Pryor v. Commonwealth

BENTON, J.,

concurring, in part, and dissenting, in part.

I concur in the holding that the trial judge did not err in overruling Gary Anthony Pryor’s objection to the admission of his wife’s preliminary hearing testimony. I also agree that the trial judge did not abuse his discretion in permitting the prosecutor and a witness to reenact the wife’s testimony by question and answer at trial. I dissent, however, from the portion of the opinion upholding the abduction conviction.

*11I. Spousal Testimony

Without any objection by Pryor or his wife, Pryor’s -wife testified for the Commonwealth at the preliminary hearing that Pryor strangled Lisa Johnson. Only during cross-examination by Pryor’s attorney was she asked to explain the sequence of events. She then testified for the first time that Pryor asked her to retrieve tape, he taped Johnson’s wrists, and he rose to obtain a plastic bag to suffocate Johnson. During this cross-examination, Pryor’s wife testified about statements Pryor made to her as these events were occurring.

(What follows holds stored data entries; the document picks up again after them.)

/-- Where only one access may arrive next, it does. -/
theorem exec_remoteAccessArrival_only {f : FrondId} {a : NetAccess} (awake : s.inert = false) (only : oldestEach (s.frond f.val).netOut = [a]) :
    exec (.remoteAccessArrival f) s = .next (((s.accessGone f.val a).deliverAccess f.val a).pump f.val) := by
  show execRemoteAccessArrival f s = _
  unfold execRemoteAccessArrival
  rw [unlessInert_awake awake]
  simp only [only, List.length_singleton, le_refl, if_true]
  rfl

/-! ### The window (R239) -/

theorem Frond.winCheck_stale {x : Frond} {win roff rows : Nat} {gen : BitVec 16} :
    x.winCheck win gen roff rows = .stale ↔ (x.windows.get win {}).isOpen = false ∨ (x.windows.get win {}).gen ≠ gen := by
  have closed : (!(x.windows.get win {}).isOpen || decide ((x.windows.get win {}).gen ≠ gen)) = true ↔
      (x.windows.get win {}).isOpen = false ∨ (x.windows.get win {}).gen ≠ gen := by simp
  rw [← closed]
  unfold Frond.winCheck
  dsimp only
  split
  · next h => exact ⟨fun _ => h, fun _ => rfl⟩
  · next h => split <;> exact ⟨nofun, fun k => absurd k h⟩

theorem Frond.winCheck_range {x : Frond} {win roff rows : Nat} {gen : BitVec 16} :
    x.winCheck win gen roff rows = .range ↔
      (x.windows.get win {}).isOpen = true ∧ (x.windows.get win {}).gen = gen ∧ (x.windows.get win {}).rows.toNat < roff + rows := by
  have open_ : ¬ (!(x.windows.get win {}).isOpen || decide ((x.windows.get win {}).gen ≠ gen)) = true ↔
      (x.windows.get win {}).isOpen = true ∧ (x.windows.get win {}).gen = gen := by simp
  rw [← and_assoc, ← open_]
  unfold Frond.winCheck
  dsimp only
  split
  · next h => exact ⟨nofun, fun k => absurd h k.1⟩
  · next h =>
    split
    · next beyond => exact ⟨fun _ => ⟨h, beyond⟩, fun _ => rfl⟩
    · next within => exact ⟨nofun, fun k => absurd k.2 within⟩

/-! ### The rows of a write (R241) -/

/-- The frond with rows written, entry p of the list at row `row p.2`, and these poison marks. -/
def Frond.stored (x : Frond) (row : Nat → Nat) (l : List (List Byte × Nat)) (marks : List Nat) : Frond :=
  { x with tsp := x.tsp.writeRows row l, poisonRows := marks }

/-- The rows of a write lie, through the window of frond f, in these physical rows. -/
def State.RowsAt (s : State) (f : Nat) (w : Window) (roff : Nat) (data : List (List Byte)) (row : Nat → Nat) : Prop :=
  ∀ i < data.length, (s.frond f).place (s.taskOf f w.live) (w.base.toNat + roff + i) = some (.phys (row i))

/-- A row stored in a physical place changes the bytes of its frond's scratchpad, and marks. -/
theorem State.storeRow_eq (f r : Nat) (bytes : List Byte) (bad : Bool) : ∃ marks, (s.rowWrite f (.phys r) 0 bytes).markRow f (.phys r) bad =
    s.setFrond f { s.frond f with tsp := (s.frond f).tsp.write (512 * r) bytes, poisonRows := marks } := by
  simp only [State.rowWrite, State.markRow, State.setFrond_frond, State.setFrond_setFrond, Nat.add_zero]
  exact ⟨_, rfl⟩

/-- Rows that a window puts into physical places are written there, and nothing else changes but their marks. -/
theorem State.storeRows_stored {w : Window} {roff : Nat} {data : List (List Byte)} {row : Nat → Nat} (bad : Bool)
    (places : s.RowsAt f w roff data row) :
    (∃ marks, (s.storeRows f w roff data bad).frond f = (s.frond f).stored row data.zipIdx marks)
      ∧ ∀ g, g ≠ f → (s.storeRows f w roff data bad).frond g = s.frond g := by
  unfold State.storeRows
  replace places : ∀ p ∈ data.zipIdx, (s.frond f).place (s.taskOf f w.live) (w.base.toNat + roff + p.2) = some (.phys (row p.2)) :=
    fun p hp => places p.2 (List.snd_lt_of_mem_zipIdx hp)
  generalize data.zipIdx = l at places
  induction l generalizing s with
  | nil => exact ⟨⟨(s.frond f).poisonRows, rfl⟩, fun _ _ => rfl⟩
  | cons p l ih =>
    obtain ⟨marks, stored⟩ := State.storeRow_eq (s := s) f (row p.2) p.1 bad
    have task : (s.setFrond f { s.frond f with tsp := (s.frond f).tsp.write (512 * row p.2) p.1, poisonRows := marks }).taskOf f w.live = s.taskOf f w.live :=
      State.taskOf_of_shares (by rw [State.setFrond_frond]; rfl)
    rw [List.foldl_cons]
    simp only [places p List.mem_cons_self, stored]
    obtain ⟨⟨marks', here⟩, others⟩ := ih fun q hq => by
      rw [task, State.setFrond_frond]
      exact places q (List.mem_cons_of_mem _ hq)
    refine ⟨⟨marks', here.trans ?_⟩, fun g other => (others g other).trans (State.setFrond_frond_other _ _ _ _ other)⟩
    rw [State.setFrond_frond]
    rfl

theorem State.storeRows_frond {w : Window} {roff : Nat} {data : List (List Byte)} {row : Nat → Nat} (bad : Bool)
    (places : s.RowsAt f w roff data row) (g : Nat) :
    ∃ tsp marks, (s.storeRows f w roff data bad).frond g = { s.frond g with tsp := tsp, poisonRows := marks } := by
  obtain ⟨⟨marks, stored⟩, others⟩ := State.storeRows_stored bad places
  by_cases here : g = f
  · subst here
    exact ⟨_, marks, stored⟩
  · exact ⟨_, _, others g here⟩

/-- Each row stored reads back from its place, where no two rows have the same. -/
theorem Frond.stored_tspByte {x : Frond} {row : Nat → Nat} {data : List (List Byte)} {marks : List Nat} (f : Nat)
    (len : ∀ i < data.length, (data.getD i []).length = 512) (apart : ∀ i < data.length, ∀ j < data.length, row i = row j → i = j) {i b : Nat}
    (hi : i < data.length) (hb : b < 512) : (x.stored row data.zipIdx marks).tspByte f (512 * row i + b) = (data.getD i []).getD b 0 := by
  have entry (p : List Byte × Nat) (hp : p ∈ data.zipIdx) : p.2 < data.length ∧ p.1 = data.getD p.2 [] := by
    obtain ⟨-, lt, eq⟩ := List.mem_zipIdx hp
    exact ⟨by simpa using lt, by simpa [List.getD_eq_getElem?_getD, List.getElem?_eq_getElem (by simpa using lt)] using eq⟩
  have mem : (data.getD i [], i) ∈ data.zipIdx := by
    simp [List.mk_mem_zipIdx_iff_getElem?, hi]
  have read : (x.tsp.writeRows row data.zipIdx).get? (512 * row i + b) = (data.getD i [])[b]? :=
    Mem.writeRows_entry (fun p hp => (entry p hp).2 ▸ len p.2 (entry p hp).1)
    (fun p hp q hq same => Prod.ext (by rw [(entry p hp).2, (entry q hq).2, apart _ (entry p hp).1 _ (entry q hq).1 same])
      (apart _ (entry p hp).1 _ (entry q hq).1 same)) mem hb
  have hlen := len i hi
  show ((x.tsp.writeRows row data.zipIdx).get? (512 * row i + b)).getD _ = _
  generalize data.getD i [] = bytes at read hlen ⊢
  rw [read, List.getD_eq_getElem?_getD, List.getElem?_eq_getElem (by omega), Option.getD_some, Option.getD_some]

Citing Code § 19.2-271.2, Pryor’s attorney contends on appeal that the trial judge erred in admitting the wife’s preliminary hearing testimony because “the wife exercised her right ... to not testify against the husband.” In essence, he argues that Pryor’s wife invoked her testimonial privilege not to be compelled to testify against her husband. Pryor’s attorney did not argue at trial and does not argue on appeal that her testimony should have been barred by the interspousal confidential communication privilege recognized in Code § 19.2-271.2, which incorporated Code § 8.01-398. Interspousal confidential communication privilege is a separate, distinct privilege created by the statute. See Church v. Commonwealth, 230 Va. 208, 213-15, 335 S.E.2d 823, 826-27 (1985). For this reason, I concur in the ruling that the trial judge did not err in overruling the objection that was articulated by Pryor’s attorney at trial.

II. Abduction

Pryor argues on appeal that his detention of Johnson was not separate and apart from the detention employed in the act causing the homicide. I disagree with the majority’s conclusion that the holding in Brown v. Commonwealth, 230 Va. 310, 337 S.E.2d 711 (1985), cannot apply when a defendant is charged with abduction coupled with a homicide.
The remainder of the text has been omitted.